Страница 39 из 45
С этим пакетом и вышли на открывшееся 5 марта в 8 часов 40 минут вечера совместное заседание Пленума ЦК КПСС, Совета Министров СССР и Президиума Верховного Совета СССР. Сталин еще дышал. На заседании отсутствовал единственный «потенциальный союзник» отца – Булганин, Берия попросил его остаться у постели умирающего на даче. Но это мало что меняло, отец знал: Булганин не борец, он без колебаний станет на сторону победителя, а победитель сегодня – Берия.
Председательствовал на заседании отец, но его председательствование сводилось к предоставлению трибуны выступавшим. Именно в такой роли Берия хотел бы видеть его и в будущем. Отец считал, что председательский колокольчик – еще не власть, но ее символ, символ для всех присутствовавших в зале. На большее пока расcчитывать не приходилось.
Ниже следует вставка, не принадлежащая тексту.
-- ==== Sys2Proof/Machine/Power.lean ====
section
/-! DEFINITION. Power domains, sleep, breakers and retries, rails and feeds, AO-ONLY, clocks, adaptive voltage and POWER_POLICY_SET
(R352 to R375). -/

namespace Sys2Proof.Machine

/-! ### What a domain is -/

/-- The Carillon source of a power domain (Table PW-10). -/
def powerSource (i : Nat) : Nat := if i < 44 then 0x280 + i else 0x2AC + (i - 44) / 20

/-- Whether a domain has segment 1 (Table PW-1). -/
def hasSegment1 (i : Nat) : Bool := decide (i ≠ 0 ∧ i ≠ 3 ∧ ¬ (40 ≤ i ∧ i < 44))

/-- The rails that feed a domain (Table PW-1). -/
def railsOf (i : Nat) : List Nat :=
  if i = 0 ∨ i = 3 then [] else if 44 ≤ i then [2, 3] else if 40 ≤ i then [0] else [0, 1]

/-- Whether every rail of a domain is qualified (R360). -/
def Dev.railsOk (d : Dev) (i : Nat) : Bool := (railsOf i).all fun r => d.bitOf (.rail r) 62

/-- SWITCH of PWR.DOM_STATUS: 0 ON, 1 RAMPING, 2 OPEN, 3 RETRY_WAIT, 4 LATCHED (Table PW-11). -/
def Dev.switchOf (d : Dev) (i : Nat) : Nat := d.rd (.domStatus i) 28 26

def Dev.setSwitch (d : Dev) (i n : Nat) : Dev := d.wr (.domStatus i) 28 26 n

/-- FLOOR of PWR.DOM_CFG: the deepest state entered. -/
def Dev.floorOf (d : Dev) (i : Nat) : Nat := d.rd (.domCfg i) 31 30

/-- The PMUs of a domain (Table TM-1). -/
def pmusOf (i : Nat) : List Nat :=
  if i = 1 then [36] else if 8 ≤ i ∧ i < 24 then [i - 8]
  else if 40 ≤ i ∧ i < 44 then (16 + (i - 40)) :: (List.range 4).map fun k => 20 + 4 * (i - 40) + k else []

/-! ### Sleep conditions (Table PW-3) -/

/-- Whether the link of a port is in L1, L2 or L3. -/
def Dev.lowPower (d : Dev) (p : Nat) : Bool := decide (1 ≤ d.rd (.prtStatus p) 10 8)

/-- Whether a port has no traffic for its Tambour: OFF, IDLE, SETTLE, QUARANTINE or FAILED, or a link in low power. -/
def Dev.portQuiet (d : Dev) (p : Nat) : Bool := [0, 1, 8, 9, 10].contains (d.portState p) || d.lowPower p

/-- Whether a link is OFF, DOWN or FAILED. -/
def Dev.linkQuiet (d : Dev) (s : Nat) : Bool := [0, 3, 4].contains (d.linkState s)

/-- Whether a logical slice has neither a conflict-table nor a victim-buffer entry. -/
def Dev.sliceIdle (d : Dev) (t : Nat) : Bool :=
  (d.dir.ct.all fun e => !decide (e.2.slice = t)) && d.dir.victims.all fun v => !decide (v.2.slice = t)

/-- The Nap condition of Tambour t. -/
def Dev.tambourNaps (d : Dev) (t : Nat) : Bool :=
  ((List.range 4).all fun k => d.portQuiet (4 * t + k)) && d.linkQuiet t &&
    ((List.range 16).all fun k => decide (d.threadsOf (16 * t + k) = 0)) &&
    ((List.range 4).all fun k => decide (d.dmvState (4 * t + k) = 0 ∨ d.dmvState (4 * t + k) = 4)) &&
    ((d.slicesAt t).all fun s => (d.dir.ct.all fun e => !decide (e.2.slice = s)) &&
      (if h : s < 16 then !d.queuedFor (.home ⟨s, h⟩) else true) && d.dir.retried.all fun r => !decide (r.1.2 = s))

/-- Whether the quads of port die p are all in a state of at least n. -/
def Dev.quadsAt (d : Dev) (p n : Nat) : Bool := (List.range 20).all fun k => decide (n ≤ d.domState (domQuad (20 * p + k)))

/-- Whether a domain may enter Doze, as far as the device's own state says. -/
def Dev.mayDoze (d : Dev) (i : Nat) : Bool := if 40 ≤ i ∧ i < 44 then d.quadsAt (i - 40) 1 else true

/-- Whether a domain may enter Nap. -/
def Dev.mayNap (d : Dev) (i : Nat) : Bool :=
  if i = domMgt then true
  else if i = domKeyv then
    ((List.range 64).all fun p => decide (d.portMode p ≠ 2) || decide (2 ≤ d.domState (domTmb (p / 4)))) && d.sec.zeroize.isNone &&
      d.sec.dl2Pending.isNone && !d.pool.revoking
  else if 8 ≤ i ∧ i < 24 then d.tambourNaps (i - 8)
  else if 24 ≤ i ∧ i < 40 then (d.slicesAt (i - 24)).all d.sliceIdle
  else if 40 ≤ i ∧ i < 44 then d.quadsAt (i - 40) 2
  else if 44 ≤ i then
    let t := (i - 44) / 5
    let k := (i - 44) % 5
    if k = 4 then d.linkQuiet t
    else match d.quadPort (4 * t + k) with
      | some p => d.lowPower p
      | none => true
  else false

/-- Whether a domain may enter Deep. -/
def Dev.mayDeep (d : Dev) (i : Nat) : Bool :=
  if 8 ≤ i ∧ i < 24 then d.tambourNaps (i - 8) && d.allSlices.all fun s => !s.uses (i - 8)
  else if 24 ≤ i ∧ i < 40 then
    ((d.slicesAt (i - 24)).all d.sliceIdle) && decide (d.rd (.dirStatus (i - 24)) 19 0 = 0)
  else if 40 ≤ i ∧ i < 44 then d.quadsAt (i - 40) 3
  else if 44 ≤ i then
    let t := (i - 44) / 5
    let k := (i - 44) % 5
    if k = 4 then decide (d.linkState t = 0 ∨ d.linkState t = 4)
    else match d.quadPort (4 * t + k) with
      | some p => decide (d.portState p = 0 ∨ d.portState p = 10)
      | none => true
  else false

/-- Whether a sleeping state may be entered from here: the switches are on, no wake runs, and FLOOR permits it (R355). -/
def Dev.maySleep (d : Dev) (i st : Nat) : Bool :=
  decide (d.switchOf i = 0 ∧ d.domState i < st ∧ st ≤ d.floorOf i) && (tget d.pwr.wakeFrom i).isNone && !d.mgmt.coldHeld

/-- A Tambour's slot caches, and the block and set caches of the slices it serves, are invalidated (R357). -/
def Dev.dropCaches (d : Dev) (t : Nat) : Dev :=
  { d with pool := { d.pool with
    slotCache := d.pool.slotCache.filter fun e => !decide (e.1.1 / 4 = t)
    blockCache := d.pool.blockCache.filter fun e => !decide (e.1.1 = t)
    setCache := d.pool.setCache.filter fun e => !decide (e.1.1 = t) } }

/-! ### Sleeping and waking (R353 to R358) -/

def execDomainDozeEntry (dom : Fin 124) (s : State) : Host.Outcome State Fault Refusal :=
  onDev s fun d => if d.maySleep dom 1 && d.mayDoze dom then d.setDomState dom 1 else d

/-- Entry to Nap: not within 32 ms of the last exit; a HUB quarter first leaves the buffer (R110, R355, R357, R404). -/
def execDomainNapEntry (dom : Fin 124) (s : State) : Host.Outcome State Fault Refusal :=
  onDev s fun d =>
    let i := dom.val
    let rested := match tget d.pwr.napExit i with
      | some t => decide (t + 32000000 ≤ d.now)
      | none => true
    if !(d.maySleep i 2 && rested) then d
    else if 4 ≤ i ∧ i < 8 then d.quarterNap (i - 4)
    else if d.mayNap i then
      let d := (pmusOf i).foldl (fun (d : Dev) u => d.wr (.pmcStatus u) 17 17 1) (d.setDomState i 2)
      if 8 ≤ i ∧ i < 24 then d.dropCaches (i - 8) else d
    else d

/-- Entry to Deep: the breakers open and nothing is kept (Table PW-2, R404). -/
def execDomainDeepEntry (dom : Fin 124) (s : State) : Host.Outcome State Fault Refusal :=
  onDev s fun d =>
    let i := dom.val
    if d.maySleep i 3 && d.mayDeep i then
      let d := (pmusOf i).foldl (fun (d : Dev) u => d.pmuLost u) (d.domainOff i 3)
      if 8 ≤ i ∧ i < 24 then d.dropCaches (i - 8) else d
    else d

/-- A wake event: a domain in Deep begins to close its breakers where its rails are qualified (R354, R360). -/
def execDomainWakeEvent (dom : Fin 124) (s : State) : Host.Outcome State Fault Refusal :=
  onDev s fun d =>
    if d.aoOnly || d.mgmt.coldHeld then d
    else
      let d := d.wake dom
      if d.domState dom = 3 ∧ d.switchOf dom = 2 ∧ d.railsOk dom then d.setSwitch dom 1 else d

/-- The wake time is over: the domain accepts work, and what it could not keep is restored (Table PW-1, R357). -/
def execDomainWakeComplete (dom : Fin 124) (s : State) : Host.Outcome State Fault Refusal :=
  onDev s fun d =>
    let i := dom.val
    match tget d.pwr.wakeFrom i with
    | none => d
    | some st =>
      if st = 3 ∧ ¬ d.railsOk i then d
      else
        let d := { d.domainOn i with pwr := { d.pwr with
          wakeFrom := tdel d.pwr.wakeFrom i, napExit := if st = 2 then tset d.pwr.napExit i d.now else d.pwr.napExit } }
        if 4 ≤ i ∧ i < 8 ∧ st = 2 ∧ d.sw.napping = some (i - 4) then
          let q := i - 4
          (({ d with sw := { d.sw with napping := none } }).wr .bufStatus (28 + q) (28 + q) 1).showCells.admitBlocked
        else d

/-! ### Breakers and retries (R360 to R364, Table PW-9) -/

/-- Whether a breaker of the domain ramps: a wake from Deep, a retry, or a restart after a rail. -/
def Dev.ramping (d : Dev) (i : Nat) : Bool := decide (d.switchOf i = 1)

/-- Whether a segment of the domain is on, so that it can trip. -/
def Dev.segmentsOn (d : Dev) (i : Nat) : Bool := decide (d.switchOf i ≤ 1)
Первым с информацией о здоровье, точнее о неминуемой, с минуты на минуту, кончине Сталина, выступил министр здравоохранения СССР Андрей Федорович Третьяков. Его назначили совсем недавно, 27 января 1953 года. До того он служил директором Центрального института курортологии. В министерском кресле Третьяков сменил Ефима Ивановича Смирнова, медика-генерала, прослужившего в армии двадцать лет, дослужившегося до начальника медслужбы Красной армии. Смирнов к тому времени проработал министром около шести лет, проявил себя хорошим организатором, но Сталин ему больше не доверял. Набирало силу «дело врачей», и Сталин подбирал угодный ему контингент.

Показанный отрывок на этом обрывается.